**Provided records**:
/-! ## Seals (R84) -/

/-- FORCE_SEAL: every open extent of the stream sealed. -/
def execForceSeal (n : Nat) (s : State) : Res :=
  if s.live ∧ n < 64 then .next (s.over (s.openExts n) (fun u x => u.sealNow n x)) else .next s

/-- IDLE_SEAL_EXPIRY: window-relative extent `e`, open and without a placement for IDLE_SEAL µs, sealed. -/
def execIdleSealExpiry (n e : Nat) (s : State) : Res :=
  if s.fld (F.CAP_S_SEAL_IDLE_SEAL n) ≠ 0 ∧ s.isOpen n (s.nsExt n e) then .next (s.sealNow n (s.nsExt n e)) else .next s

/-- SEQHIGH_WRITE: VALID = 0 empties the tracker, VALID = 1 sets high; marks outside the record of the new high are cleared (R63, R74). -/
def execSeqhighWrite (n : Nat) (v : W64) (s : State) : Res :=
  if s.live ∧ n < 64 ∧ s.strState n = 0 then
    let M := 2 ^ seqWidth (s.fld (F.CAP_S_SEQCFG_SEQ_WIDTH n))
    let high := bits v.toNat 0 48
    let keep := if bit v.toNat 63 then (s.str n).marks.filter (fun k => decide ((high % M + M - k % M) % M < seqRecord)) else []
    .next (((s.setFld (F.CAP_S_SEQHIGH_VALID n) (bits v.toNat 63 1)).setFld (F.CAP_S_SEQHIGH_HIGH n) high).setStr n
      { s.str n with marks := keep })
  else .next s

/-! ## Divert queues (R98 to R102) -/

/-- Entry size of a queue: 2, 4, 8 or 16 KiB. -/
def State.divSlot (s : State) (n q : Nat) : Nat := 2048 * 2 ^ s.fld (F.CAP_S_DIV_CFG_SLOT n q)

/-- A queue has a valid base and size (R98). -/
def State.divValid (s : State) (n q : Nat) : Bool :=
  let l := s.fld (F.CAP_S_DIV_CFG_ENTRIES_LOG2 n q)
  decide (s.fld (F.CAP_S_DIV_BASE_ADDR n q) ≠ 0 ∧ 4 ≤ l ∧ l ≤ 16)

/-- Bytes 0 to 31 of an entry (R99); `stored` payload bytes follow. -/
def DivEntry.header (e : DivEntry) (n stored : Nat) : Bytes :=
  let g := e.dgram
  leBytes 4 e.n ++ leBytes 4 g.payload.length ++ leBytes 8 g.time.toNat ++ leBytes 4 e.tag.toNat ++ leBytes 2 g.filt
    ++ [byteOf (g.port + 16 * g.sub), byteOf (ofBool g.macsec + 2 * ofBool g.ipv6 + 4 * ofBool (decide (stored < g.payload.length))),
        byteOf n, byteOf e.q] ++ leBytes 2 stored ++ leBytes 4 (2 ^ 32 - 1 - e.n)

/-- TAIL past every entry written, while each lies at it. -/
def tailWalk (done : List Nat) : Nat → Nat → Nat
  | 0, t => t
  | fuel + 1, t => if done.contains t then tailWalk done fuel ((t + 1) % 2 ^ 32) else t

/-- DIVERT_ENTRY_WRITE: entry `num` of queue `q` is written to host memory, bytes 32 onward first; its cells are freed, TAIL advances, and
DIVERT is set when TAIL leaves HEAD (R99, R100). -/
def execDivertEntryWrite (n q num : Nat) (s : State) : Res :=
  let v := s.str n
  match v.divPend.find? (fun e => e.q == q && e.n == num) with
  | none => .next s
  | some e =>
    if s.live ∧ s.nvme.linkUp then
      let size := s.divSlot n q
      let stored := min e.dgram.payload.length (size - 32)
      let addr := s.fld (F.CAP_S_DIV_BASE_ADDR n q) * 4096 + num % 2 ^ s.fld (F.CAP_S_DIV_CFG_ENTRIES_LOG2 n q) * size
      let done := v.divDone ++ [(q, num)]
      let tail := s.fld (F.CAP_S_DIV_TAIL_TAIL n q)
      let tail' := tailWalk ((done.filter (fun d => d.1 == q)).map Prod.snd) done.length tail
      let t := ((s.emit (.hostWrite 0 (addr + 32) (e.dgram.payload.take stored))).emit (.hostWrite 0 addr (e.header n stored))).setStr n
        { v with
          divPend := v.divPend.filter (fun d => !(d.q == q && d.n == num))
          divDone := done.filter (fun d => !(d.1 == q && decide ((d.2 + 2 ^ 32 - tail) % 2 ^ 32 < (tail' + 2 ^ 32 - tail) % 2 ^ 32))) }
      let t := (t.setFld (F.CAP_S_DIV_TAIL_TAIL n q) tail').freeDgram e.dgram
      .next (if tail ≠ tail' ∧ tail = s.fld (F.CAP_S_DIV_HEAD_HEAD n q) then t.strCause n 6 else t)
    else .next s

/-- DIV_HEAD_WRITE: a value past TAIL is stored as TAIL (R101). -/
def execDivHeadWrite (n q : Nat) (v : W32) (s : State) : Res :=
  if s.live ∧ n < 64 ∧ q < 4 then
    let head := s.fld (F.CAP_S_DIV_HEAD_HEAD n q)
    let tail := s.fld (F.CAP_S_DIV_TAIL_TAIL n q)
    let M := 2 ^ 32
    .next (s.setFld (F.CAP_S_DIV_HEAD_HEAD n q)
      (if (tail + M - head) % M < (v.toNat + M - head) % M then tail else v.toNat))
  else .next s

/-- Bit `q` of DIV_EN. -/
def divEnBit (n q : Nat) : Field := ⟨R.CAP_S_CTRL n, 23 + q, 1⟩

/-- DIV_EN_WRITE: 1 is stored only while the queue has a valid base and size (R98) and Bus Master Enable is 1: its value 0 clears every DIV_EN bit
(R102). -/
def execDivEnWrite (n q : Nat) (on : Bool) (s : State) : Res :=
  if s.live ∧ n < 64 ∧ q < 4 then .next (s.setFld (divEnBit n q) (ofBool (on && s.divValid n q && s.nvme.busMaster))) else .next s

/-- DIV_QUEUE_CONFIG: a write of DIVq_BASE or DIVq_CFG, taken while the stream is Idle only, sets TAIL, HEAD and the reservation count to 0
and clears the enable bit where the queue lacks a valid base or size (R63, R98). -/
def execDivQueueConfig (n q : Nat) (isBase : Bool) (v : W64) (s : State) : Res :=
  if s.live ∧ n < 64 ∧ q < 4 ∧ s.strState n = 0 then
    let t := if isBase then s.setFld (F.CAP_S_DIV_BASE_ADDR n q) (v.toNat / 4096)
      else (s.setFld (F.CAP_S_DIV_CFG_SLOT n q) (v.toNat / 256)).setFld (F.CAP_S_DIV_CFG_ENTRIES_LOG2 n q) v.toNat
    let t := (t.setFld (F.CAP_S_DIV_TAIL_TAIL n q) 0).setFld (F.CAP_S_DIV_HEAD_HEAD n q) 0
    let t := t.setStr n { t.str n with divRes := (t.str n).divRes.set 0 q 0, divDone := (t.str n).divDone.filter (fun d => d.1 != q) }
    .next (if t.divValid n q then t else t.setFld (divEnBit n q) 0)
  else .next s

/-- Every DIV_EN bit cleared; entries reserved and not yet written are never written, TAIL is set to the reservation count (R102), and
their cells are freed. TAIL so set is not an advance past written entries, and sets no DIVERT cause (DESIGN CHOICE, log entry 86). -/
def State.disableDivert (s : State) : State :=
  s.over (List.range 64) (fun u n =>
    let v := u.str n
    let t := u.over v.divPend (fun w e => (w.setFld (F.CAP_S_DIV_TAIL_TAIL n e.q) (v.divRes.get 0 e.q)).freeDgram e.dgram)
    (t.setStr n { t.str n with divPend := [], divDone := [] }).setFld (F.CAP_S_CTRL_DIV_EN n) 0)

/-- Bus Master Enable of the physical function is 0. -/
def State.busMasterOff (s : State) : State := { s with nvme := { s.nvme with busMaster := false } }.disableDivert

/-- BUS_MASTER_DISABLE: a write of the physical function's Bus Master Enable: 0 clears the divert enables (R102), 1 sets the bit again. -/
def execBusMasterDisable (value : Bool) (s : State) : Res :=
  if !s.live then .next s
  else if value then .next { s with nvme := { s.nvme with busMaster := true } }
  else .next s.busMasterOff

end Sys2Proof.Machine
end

---

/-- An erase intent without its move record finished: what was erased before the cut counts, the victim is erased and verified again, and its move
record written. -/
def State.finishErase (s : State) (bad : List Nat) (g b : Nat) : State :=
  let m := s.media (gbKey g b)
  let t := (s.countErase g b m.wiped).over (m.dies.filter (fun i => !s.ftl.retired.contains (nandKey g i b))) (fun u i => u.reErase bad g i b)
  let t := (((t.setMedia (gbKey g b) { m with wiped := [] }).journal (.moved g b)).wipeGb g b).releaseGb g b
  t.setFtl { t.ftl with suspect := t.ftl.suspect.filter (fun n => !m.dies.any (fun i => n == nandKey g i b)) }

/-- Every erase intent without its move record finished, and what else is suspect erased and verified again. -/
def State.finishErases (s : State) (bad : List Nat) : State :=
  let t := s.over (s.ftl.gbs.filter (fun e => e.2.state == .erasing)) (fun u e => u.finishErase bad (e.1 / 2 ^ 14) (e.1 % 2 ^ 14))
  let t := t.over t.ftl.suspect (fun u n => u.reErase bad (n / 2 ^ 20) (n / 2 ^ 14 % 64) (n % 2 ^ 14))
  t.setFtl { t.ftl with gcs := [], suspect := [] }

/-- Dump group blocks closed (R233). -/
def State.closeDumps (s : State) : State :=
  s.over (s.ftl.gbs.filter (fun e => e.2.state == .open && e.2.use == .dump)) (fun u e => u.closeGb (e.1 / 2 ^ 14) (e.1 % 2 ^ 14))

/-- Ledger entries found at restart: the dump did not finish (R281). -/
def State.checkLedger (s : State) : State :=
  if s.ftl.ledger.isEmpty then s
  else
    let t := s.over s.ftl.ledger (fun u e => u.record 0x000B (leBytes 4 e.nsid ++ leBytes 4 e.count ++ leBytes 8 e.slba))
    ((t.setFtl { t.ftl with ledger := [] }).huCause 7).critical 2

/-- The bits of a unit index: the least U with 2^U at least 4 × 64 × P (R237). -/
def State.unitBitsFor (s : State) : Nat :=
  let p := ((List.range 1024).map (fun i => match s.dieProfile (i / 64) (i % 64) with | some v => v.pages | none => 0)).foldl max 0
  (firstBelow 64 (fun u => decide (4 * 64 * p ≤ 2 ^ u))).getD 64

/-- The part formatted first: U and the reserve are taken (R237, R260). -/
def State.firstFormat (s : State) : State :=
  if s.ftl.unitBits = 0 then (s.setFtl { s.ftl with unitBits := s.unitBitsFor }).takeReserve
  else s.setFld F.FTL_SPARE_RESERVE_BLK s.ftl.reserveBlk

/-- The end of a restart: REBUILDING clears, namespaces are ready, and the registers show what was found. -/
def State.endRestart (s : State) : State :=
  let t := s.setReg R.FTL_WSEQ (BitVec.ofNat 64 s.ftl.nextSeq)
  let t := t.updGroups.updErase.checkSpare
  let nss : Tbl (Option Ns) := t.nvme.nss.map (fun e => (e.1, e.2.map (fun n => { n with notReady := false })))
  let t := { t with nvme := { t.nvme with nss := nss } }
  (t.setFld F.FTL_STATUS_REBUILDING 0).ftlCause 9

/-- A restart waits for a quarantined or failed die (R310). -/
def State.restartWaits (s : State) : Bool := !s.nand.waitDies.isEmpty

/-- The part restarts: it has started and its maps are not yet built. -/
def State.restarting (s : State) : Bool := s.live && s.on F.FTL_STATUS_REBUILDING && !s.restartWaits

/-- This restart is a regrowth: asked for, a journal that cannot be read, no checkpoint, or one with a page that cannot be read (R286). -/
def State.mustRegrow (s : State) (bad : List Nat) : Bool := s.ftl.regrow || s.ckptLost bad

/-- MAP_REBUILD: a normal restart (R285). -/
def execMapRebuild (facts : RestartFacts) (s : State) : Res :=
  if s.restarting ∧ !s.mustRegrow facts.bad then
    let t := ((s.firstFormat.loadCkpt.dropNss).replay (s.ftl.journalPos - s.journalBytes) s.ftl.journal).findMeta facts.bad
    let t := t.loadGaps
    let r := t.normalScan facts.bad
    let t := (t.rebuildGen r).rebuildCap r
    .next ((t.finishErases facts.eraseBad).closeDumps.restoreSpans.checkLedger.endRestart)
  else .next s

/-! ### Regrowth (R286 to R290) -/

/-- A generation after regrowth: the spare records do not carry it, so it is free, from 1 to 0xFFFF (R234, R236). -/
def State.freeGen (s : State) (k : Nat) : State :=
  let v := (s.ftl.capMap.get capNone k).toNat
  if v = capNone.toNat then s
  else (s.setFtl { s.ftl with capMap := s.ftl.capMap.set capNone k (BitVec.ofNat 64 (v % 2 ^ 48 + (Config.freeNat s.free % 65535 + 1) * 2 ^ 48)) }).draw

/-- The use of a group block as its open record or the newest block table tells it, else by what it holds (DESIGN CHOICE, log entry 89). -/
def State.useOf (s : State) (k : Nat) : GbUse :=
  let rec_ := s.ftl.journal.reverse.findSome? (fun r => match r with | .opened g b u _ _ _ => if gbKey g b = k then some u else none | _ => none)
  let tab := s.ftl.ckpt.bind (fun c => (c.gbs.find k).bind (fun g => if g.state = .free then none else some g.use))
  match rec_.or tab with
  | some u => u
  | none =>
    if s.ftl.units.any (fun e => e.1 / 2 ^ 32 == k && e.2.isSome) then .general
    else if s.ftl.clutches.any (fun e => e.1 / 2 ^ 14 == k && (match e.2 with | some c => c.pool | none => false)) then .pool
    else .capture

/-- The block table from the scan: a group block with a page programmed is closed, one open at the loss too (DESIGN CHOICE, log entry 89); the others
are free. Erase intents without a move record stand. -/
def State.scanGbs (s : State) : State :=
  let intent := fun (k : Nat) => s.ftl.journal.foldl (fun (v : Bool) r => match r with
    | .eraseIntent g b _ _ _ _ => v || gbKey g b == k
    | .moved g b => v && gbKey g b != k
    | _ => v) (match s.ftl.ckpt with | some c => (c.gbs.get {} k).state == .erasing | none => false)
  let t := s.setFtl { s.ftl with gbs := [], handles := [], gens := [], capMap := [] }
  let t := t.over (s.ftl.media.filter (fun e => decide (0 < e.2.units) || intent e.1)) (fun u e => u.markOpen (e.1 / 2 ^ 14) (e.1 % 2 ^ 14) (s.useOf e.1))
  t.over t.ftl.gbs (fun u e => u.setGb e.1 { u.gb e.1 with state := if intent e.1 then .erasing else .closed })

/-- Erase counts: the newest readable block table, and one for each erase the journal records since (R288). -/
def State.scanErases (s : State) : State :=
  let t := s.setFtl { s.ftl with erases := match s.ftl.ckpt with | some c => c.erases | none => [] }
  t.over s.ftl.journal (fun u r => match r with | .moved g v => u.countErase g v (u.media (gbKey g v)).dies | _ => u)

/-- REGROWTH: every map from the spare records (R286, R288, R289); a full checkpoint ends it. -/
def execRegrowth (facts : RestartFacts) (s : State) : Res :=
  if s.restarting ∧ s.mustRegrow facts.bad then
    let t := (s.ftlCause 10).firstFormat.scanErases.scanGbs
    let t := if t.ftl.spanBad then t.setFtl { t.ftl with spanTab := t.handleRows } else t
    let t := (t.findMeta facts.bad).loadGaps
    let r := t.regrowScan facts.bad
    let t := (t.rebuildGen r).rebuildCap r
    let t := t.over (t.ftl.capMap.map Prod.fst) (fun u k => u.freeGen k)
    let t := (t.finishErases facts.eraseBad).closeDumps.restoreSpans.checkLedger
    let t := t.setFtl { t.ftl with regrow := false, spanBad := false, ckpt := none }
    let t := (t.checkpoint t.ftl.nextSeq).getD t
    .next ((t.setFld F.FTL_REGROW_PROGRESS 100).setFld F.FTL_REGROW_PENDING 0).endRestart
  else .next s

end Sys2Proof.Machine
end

**Task**: Set down exactly the lines of the data above, beginning with the line that has "Seals (R84) -/" and ending with the line that has "leBytes 4 e.n ++", and no others.

**Exercise answer**:
/-! ## Seals (R84) -/

/-- FORCE_SEAL: every open extent of the stream sealed. -/
def execForceSeal (n : Nat) (s : State) : Res :=
  if s.live ∧ n < 64 then .next (s.over (s.openExts n) (fun u x => u.sealNow n x)) else .next s

/-- IDLE_SEAL_EXPIRY: window-relative extent `e`, open and without a placement for IDLE_SEAL µs, sealed. -/
def execIdleSealExpiry (n e : Nat) (s : State) : Res :=
  if s.fld (F.CAP_S_SEAL_IDLE_SEAL n) ≠ 0 ∧ s.isOpen n (s.nsExt n e) then .next (s.sealNow n (s.nsExt n e)) else .next s

/-- SEQHIGH_WRITE: VALID = 0 empties the tracker, VALID = 1 sets high; marks outside the record of the new high are cleared (R63, R74). -/
def execSeqhighWrite (n : Nat) (v : W64) (s : State) : Res :=
  if s.live ∧ n < 64 ∧ s.strState n = 0 then
    let M := 2 ^ seqWidth (s.fld (F.CAP_S_SEQCFG_SEQ_WIDTH n))
    let high := bits v.toNat 0 48
    let keep := if bit v.toNat 63 then (s.str n).marks.filter (fun k => decide ((high % M + M - k % M) % M < seqRecord)) else []
    .next (((s.setFld (F.CAP_S_SEQHIGH_VALID n) (bits v.toNat 63 1)).setFld (F.CAP_S_SEQHIGH_HIGH n) high).setStr n
      { s.str n with marks := keep })
  else .next s

/-! ## Divert queues (R98 to R102) -/

/-- Entry size of a queue: 2, 4, 8 or 16 KiB. -/
def State.divSlot (s : State) (n q : Nat) : Nat := 2048 * 2 ^ s.fld (F.CAP_S_DIV_CFG_SLOT n q)

/-- A queue has a valid base and size (R98). -/
def State.divValid (s : State) (n q : Nat) : Bool :=
  let l := s.fld (F.CAP_S_DIV_CFG_ENTRIES_LOG2 n q)
  decide (s.fld (F.CAP_S_DIV_BASE_ADDR n q) ≠ 0 ∧ 4 ≤ l ∧ l ≤ 16)

/-- Bytes 0 to 31 of an entry (R99); `stored` payload bytes follow. -/
def DivEntry.header (e : DivEntry) (n stored : Nat) : Bytes :=
  let g := e.dgram
  leBytes 4 e.n ++ leBytes 4 g.payload.length ++ leBytes 8 g.time.toNat ++ leBytes 4 e.tag.toNat ++ leBytes 2 g.filt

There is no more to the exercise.